Start of Listed entries

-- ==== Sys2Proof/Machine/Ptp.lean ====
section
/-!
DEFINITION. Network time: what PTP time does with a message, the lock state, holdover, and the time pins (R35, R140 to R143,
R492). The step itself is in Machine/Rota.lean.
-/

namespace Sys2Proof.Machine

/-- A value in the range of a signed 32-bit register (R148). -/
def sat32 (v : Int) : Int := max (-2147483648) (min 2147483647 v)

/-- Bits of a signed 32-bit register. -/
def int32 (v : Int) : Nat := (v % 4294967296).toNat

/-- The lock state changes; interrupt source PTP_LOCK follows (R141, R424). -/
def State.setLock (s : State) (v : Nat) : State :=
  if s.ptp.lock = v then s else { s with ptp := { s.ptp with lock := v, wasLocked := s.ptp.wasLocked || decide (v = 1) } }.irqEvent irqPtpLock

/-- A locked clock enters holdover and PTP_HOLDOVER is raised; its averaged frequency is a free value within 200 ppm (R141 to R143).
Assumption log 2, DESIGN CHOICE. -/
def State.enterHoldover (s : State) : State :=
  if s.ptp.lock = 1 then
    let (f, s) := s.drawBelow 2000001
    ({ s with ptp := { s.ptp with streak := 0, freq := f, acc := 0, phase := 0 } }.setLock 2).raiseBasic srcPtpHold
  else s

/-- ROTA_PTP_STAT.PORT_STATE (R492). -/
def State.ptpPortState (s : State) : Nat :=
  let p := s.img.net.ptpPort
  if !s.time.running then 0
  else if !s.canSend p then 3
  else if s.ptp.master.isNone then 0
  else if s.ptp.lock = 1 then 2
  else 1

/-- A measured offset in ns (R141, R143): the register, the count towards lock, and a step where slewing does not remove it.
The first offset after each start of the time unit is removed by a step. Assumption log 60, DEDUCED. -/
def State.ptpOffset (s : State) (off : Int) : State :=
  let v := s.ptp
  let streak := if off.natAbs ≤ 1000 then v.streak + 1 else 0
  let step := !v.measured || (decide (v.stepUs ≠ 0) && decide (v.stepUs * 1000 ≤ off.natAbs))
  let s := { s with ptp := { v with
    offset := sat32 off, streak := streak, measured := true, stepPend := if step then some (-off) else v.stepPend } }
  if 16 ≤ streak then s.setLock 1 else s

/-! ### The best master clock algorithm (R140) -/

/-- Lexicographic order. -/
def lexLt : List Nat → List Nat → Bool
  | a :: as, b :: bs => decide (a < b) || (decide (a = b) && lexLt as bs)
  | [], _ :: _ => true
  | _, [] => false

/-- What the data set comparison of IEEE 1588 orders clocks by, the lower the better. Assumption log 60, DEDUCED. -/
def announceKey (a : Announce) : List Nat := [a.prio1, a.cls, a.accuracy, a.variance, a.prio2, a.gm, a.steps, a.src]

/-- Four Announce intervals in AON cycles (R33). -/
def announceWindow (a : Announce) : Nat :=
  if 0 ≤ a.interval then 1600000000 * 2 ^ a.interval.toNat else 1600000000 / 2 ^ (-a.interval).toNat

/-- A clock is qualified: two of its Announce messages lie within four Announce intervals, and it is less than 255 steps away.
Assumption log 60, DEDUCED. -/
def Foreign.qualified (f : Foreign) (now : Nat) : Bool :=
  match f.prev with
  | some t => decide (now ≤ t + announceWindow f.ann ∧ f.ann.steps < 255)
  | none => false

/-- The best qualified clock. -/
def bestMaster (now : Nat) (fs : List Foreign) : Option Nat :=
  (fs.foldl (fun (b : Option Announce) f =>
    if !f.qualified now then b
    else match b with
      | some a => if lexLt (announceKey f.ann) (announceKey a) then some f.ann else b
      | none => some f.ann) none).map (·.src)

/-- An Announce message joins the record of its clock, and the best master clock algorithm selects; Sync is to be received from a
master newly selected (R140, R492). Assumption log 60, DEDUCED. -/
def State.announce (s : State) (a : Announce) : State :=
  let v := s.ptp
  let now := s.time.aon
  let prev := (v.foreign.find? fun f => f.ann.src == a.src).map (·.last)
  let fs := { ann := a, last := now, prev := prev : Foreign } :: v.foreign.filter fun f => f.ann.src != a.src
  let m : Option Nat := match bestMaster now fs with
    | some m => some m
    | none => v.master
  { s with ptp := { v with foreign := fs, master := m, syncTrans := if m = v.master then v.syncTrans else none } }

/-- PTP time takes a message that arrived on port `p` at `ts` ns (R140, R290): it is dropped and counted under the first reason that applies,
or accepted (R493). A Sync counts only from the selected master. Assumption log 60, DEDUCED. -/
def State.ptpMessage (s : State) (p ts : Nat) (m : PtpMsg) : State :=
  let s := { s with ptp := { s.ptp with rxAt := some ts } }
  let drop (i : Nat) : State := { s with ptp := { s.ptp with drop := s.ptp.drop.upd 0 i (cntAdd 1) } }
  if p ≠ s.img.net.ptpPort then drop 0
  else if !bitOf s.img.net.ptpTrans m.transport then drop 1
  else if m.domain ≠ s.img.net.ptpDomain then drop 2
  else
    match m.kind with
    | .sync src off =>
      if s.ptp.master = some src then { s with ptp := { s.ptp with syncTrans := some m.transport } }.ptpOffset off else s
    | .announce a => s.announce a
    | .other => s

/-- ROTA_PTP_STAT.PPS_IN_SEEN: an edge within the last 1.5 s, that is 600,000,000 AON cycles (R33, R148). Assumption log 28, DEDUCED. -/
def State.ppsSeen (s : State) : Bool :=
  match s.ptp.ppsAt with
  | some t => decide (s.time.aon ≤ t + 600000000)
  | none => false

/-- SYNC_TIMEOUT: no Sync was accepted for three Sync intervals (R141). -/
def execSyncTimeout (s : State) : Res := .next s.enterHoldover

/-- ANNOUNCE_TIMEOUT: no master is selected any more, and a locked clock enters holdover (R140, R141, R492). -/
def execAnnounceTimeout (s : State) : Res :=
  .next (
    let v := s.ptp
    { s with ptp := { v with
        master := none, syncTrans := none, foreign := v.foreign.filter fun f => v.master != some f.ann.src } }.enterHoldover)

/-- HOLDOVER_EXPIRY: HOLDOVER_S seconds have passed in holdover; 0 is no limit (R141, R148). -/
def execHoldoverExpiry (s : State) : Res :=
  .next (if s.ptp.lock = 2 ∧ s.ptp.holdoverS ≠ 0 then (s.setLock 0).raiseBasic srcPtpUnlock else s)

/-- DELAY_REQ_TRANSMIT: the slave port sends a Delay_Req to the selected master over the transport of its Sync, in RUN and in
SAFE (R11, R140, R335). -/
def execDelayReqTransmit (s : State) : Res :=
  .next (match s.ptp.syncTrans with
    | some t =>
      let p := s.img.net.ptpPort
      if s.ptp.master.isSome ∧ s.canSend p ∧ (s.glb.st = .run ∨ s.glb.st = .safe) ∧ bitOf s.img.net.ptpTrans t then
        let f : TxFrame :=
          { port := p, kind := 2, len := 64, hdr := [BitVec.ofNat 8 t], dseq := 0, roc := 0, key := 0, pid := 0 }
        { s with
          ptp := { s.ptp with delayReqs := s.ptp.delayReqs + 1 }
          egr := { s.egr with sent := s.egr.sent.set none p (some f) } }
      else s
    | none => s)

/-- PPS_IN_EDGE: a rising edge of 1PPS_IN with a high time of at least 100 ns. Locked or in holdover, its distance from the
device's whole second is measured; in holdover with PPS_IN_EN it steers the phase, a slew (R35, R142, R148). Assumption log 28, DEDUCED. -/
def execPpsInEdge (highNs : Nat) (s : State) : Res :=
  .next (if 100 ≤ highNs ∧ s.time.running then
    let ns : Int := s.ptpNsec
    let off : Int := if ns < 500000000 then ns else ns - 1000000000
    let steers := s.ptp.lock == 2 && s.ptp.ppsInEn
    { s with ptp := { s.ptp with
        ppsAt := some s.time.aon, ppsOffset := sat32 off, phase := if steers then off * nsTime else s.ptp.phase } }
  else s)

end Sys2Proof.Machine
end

End of Listed entries

# Work to complete
Output, from the data above, the lines from the line with "namespace Sys2Proof.Machine" to the line with "let (f, s) := s.drawBelow 2000001" exactly as they stand, both ends included and nothing else.

# Expected output
namespace Sys2Proof.Machine

/-- A value in the range of a signed 32-bit register (R148). -/
def sat32 (v : Int) : Int := max (-2147483648) (min 2147483647 v)

/-- Bits of a signed 32-bit register. -/
def int32 (v : Int) : Nat := (v % 4294967296).toNat

/-- The lock state changes; interrupt source PTP_LOCK follows (R141, R424). -/
def State.setLock (s : State) (v : Nat) : State :=
  if s.ptp.lock = v then s else { s with ptp := { s.ptp with lock := v, wasLocked := s.ptp.wasLocked || decide (v = 1) } }.irqEvent irqPtpLock

/-- A locked clock enters holdover and PTP_HOLDOVER is raised; its averaged frequency is a free value within 200 ppm (R141 to R143).
Assumption log 2, DESIGN CHOICE. -/
def State.enterHoldover (s : State) : State :=
  if s.ptp.lock = 1 then
    let (f, s) := s.drawBelow 2000001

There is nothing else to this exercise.